What this task involves >>
Set down again exactly the lines of the listing below that fall between the line holding "with EXTEST or" and the line holding "(∀ k ∈ List.range", inclusive.

Working data >>
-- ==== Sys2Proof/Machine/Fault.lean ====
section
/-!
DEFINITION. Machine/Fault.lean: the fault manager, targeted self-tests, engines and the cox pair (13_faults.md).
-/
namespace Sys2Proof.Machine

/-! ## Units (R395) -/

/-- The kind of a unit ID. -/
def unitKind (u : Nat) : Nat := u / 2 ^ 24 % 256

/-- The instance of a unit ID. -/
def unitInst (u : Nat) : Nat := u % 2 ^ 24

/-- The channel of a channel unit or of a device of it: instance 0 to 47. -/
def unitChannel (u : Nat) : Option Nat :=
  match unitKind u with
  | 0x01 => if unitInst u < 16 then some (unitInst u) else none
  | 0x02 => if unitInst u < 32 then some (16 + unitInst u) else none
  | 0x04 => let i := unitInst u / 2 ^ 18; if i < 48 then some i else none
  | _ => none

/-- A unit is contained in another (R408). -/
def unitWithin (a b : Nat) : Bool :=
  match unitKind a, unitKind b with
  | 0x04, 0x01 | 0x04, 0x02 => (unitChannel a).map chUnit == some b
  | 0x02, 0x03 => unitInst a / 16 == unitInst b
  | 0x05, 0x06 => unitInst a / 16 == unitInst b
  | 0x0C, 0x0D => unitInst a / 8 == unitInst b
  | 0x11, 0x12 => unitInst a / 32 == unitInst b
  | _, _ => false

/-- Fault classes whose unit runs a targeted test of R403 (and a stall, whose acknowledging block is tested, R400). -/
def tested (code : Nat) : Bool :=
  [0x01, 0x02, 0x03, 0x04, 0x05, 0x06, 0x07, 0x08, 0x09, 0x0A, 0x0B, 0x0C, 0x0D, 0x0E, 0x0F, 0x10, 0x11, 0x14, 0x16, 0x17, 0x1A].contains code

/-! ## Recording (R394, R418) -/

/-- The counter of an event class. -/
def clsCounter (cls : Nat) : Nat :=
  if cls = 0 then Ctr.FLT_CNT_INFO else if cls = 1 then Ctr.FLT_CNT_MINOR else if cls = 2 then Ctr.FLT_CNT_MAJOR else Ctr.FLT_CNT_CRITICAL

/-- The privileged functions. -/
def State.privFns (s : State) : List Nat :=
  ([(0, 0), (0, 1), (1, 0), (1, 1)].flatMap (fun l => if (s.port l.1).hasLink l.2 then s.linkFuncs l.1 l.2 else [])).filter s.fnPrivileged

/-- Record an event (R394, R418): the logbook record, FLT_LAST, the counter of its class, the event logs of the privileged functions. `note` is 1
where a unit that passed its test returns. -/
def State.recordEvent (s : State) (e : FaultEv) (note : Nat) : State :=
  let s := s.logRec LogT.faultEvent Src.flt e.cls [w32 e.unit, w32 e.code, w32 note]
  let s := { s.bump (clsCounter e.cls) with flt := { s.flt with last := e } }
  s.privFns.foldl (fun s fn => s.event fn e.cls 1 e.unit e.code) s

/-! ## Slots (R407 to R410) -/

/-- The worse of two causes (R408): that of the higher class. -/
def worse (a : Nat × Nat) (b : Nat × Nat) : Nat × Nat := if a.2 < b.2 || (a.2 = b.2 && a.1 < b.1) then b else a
...
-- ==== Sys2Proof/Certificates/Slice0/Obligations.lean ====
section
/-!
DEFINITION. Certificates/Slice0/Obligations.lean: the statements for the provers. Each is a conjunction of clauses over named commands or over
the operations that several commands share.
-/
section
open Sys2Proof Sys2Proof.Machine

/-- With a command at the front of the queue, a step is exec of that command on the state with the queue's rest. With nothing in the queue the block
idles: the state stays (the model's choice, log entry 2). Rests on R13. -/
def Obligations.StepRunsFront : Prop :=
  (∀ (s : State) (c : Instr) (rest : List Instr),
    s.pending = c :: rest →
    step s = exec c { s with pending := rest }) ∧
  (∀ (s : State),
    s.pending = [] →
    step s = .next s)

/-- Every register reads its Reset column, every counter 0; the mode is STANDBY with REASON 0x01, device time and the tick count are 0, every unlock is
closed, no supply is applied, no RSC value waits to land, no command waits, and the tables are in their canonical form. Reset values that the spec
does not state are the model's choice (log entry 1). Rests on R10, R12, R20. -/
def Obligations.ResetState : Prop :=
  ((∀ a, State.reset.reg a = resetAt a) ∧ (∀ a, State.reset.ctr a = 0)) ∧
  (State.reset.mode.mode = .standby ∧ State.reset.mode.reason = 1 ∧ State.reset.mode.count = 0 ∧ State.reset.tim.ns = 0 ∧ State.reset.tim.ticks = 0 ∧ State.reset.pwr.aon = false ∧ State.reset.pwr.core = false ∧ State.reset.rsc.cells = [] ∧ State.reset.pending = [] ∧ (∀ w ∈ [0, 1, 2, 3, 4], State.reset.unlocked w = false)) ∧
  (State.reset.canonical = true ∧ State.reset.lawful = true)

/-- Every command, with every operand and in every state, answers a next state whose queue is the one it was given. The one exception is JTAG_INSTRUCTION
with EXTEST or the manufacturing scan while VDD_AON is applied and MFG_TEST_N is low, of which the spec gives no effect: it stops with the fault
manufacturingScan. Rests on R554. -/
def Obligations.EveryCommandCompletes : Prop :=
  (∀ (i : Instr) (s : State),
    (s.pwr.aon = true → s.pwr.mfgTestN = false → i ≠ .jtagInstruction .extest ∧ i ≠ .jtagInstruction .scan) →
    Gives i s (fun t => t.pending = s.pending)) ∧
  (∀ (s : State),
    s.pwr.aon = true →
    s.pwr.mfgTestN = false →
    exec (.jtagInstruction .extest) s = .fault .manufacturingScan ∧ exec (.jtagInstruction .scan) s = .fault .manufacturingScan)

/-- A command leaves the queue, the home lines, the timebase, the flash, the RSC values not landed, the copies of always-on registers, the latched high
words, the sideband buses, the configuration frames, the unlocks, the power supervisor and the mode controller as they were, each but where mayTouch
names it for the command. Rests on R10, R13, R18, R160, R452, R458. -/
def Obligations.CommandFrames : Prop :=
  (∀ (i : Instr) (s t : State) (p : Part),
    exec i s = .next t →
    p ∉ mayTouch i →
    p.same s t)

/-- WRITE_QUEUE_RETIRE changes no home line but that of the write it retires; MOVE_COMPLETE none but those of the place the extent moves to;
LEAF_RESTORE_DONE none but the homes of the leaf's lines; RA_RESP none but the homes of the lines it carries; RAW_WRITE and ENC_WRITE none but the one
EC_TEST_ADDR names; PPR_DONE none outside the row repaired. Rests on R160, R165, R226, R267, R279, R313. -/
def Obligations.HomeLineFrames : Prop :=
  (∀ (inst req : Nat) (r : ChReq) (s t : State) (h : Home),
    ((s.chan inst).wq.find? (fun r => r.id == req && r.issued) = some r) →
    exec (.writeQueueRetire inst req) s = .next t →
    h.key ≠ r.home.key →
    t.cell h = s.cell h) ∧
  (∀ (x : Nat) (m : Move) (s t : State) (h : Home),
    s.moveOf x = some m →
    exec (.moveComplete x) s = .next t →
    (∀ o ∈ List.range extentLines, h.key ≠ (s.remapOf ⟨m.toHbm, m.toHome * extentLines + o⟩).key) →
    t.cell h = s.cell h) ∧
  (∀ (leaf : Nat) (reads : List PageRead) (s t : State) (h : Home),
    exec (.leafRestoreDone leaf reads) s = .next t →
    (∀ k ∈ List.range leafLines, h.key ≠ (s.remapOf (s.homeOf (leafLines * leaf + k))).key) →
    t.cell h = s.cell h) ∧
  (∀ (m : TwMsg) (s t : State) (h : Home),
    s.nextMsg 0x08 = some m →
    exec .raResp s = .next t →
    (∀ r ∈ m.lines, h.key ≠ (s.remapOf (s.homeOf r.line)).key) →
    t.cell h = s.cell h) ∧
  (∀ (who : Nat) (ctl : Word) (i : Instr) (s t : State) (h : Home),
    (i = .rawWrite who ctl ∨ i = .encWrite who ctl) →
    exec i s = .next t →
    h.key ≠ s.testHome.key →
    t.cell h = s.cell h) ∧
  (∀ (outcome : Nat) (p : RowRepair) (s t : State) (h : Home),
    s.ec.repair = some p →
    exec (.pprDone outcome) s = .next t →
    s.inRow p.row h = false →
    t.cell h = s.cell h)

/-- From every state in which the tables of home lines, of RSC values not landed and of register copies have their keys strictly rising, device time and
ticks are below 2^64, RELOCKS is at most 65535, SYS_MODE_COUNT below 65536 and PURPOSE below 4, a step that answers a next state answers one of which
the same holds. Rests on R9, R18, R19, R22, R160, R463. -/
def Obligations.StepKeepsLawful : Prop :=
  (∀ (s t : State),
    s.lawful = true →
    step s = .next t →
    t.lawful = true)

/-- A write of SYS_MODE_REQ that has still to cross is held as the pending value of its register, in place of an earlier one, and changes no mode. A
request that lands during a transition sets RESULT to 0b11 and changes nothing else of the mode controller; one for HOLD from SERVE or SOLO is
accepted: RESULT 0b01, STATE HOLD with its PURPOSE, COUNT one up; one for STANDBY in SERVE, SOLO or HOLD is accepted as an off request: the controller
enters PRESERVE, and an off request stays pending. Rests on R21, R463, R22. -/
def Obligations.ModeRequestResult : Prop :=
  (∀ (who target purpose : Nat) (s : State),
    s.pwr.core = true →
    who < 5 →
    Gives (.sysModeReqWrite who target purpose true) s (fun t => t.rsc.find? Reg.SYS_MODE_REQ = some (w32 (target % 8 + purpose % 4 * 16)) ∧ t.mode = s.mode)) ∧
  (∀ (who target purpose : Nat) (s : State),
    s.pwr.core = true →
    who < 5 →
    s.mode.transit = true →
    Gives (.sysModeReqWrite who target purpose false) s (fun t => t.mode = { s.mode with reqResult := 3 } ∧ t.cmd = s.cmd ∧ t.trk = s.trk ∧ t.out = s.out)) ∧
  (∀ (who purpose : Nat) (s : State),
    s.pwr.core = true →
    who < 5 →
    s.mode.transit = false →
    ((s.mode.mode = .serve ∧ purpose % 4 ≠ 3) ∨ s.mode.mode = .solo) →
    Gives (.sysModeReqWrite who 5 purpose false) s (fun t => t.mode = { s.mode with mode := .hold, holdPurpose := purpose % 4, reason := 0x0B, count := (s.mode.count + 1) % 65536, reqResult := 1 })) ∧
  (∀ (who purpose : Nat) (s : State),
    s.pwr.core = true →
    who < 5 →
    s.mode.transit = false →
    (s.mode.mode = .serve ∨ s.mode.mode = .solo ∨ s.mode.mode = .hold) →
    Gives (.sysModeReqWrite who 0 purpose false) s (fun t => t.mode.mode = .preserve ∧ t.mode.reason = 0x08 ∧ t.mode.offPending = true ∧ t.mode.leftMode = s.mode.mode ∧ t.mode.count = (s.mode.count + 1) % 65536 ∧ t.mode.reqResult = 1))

Reply >>
with EXTEST or the manufacturing scan while VDD_AON is applied and MFG_TEST_N is low, of which the spec gives no effect: it stops with the fault
manufacturingScan. Rests on R554. -/
def Obligations.EveryCommandCompletes : Prop :=
  (∀ (i : Instr) (s : State),
    (s.pwr.aon = true → s.pwr.mfgTestN = false → i ≠ .jtagInstruction .extest ∧ i ≠ .jtagInstruction .scan) →
    Gives i s (fun t => t.pending = s.pending)) ∧
  (∀ (s : State),
    s.pwr.aon = true →
    s.pwr.mfgTestN = false →
    exec (.jtagInstruction .extest) s = .fault .manufacturingScan ∧ exec (.jtagInstruction .scan) s = .fault .manufacturingScan)

/-- A command leaves the queue, the home lines, the timebase, the flash, the RSC values not landed, the copies of always-on registers, the latched high
words, the sideband buses, the configuration frames, the unlocks, the power supervisor and the mode controller as they were, each but where mayTouch
names it for the command. Rests on R10, R13, R18, R160, R452, R458. -/
def Obligations.CommandFrames : Prop :=
  (∀ (i : Instr) (s t : State) (p : Part),
    exec i s = .next t →
    p ∉ mayTouch i →
    p.same s t)

/-- WRITE_QUEUE_RETIRE changes no home line but that of the write it retires; MOVE_COMPLETE none but those of the place the extent moves to;
LEAF_RESTORE_DONE none but the homes of the leaf's lines; RA_RESP none but the homes of the lines it carries; RAW_WRITE and ENC_WRITE none but the one
EC_TEST_ADDR names; PPR_DONE none outside the row repaired. Rests on R160, R165, R226, R267, R279, R313. -/
def Obligations.HomeLineFrames : Prop :=
  (∀ (inst req : Nat) (r : ChReq) (s t : State) (h : Home),
    ((s.chan inst).wq.find? (fun r => r.id == req && r.issued) = some r) →
    exec (.writeQueueRetire inst req) s = .next t →
    h.key ≠ r.home.key →
    t.cell h = s.cell h) ∧
  (∀ (x : Nat) (m : Move) (s t : State) (h : Home),
    s.moveOf x = some m →
    exec (.moveComplete x) s = .next t →
    (∀ o ∈ List.range extentLines, h.key ≠ (s.remapOf ⟨m.toHbm, m.toHome * extentLines + o⟩).key) →
    t.cell h = s.cell h) ∧
  (∀ (leaf : Nat) (reads : List PageRead) (s t : State) (h : Home),
    exec (.leafRestoreDone leaf reads) s = .next t →
    (∀ k ∈ List.range leafLines, h.key ≠ (s.remapOf (s.homeOf (leafLines * leaf + k))).key) →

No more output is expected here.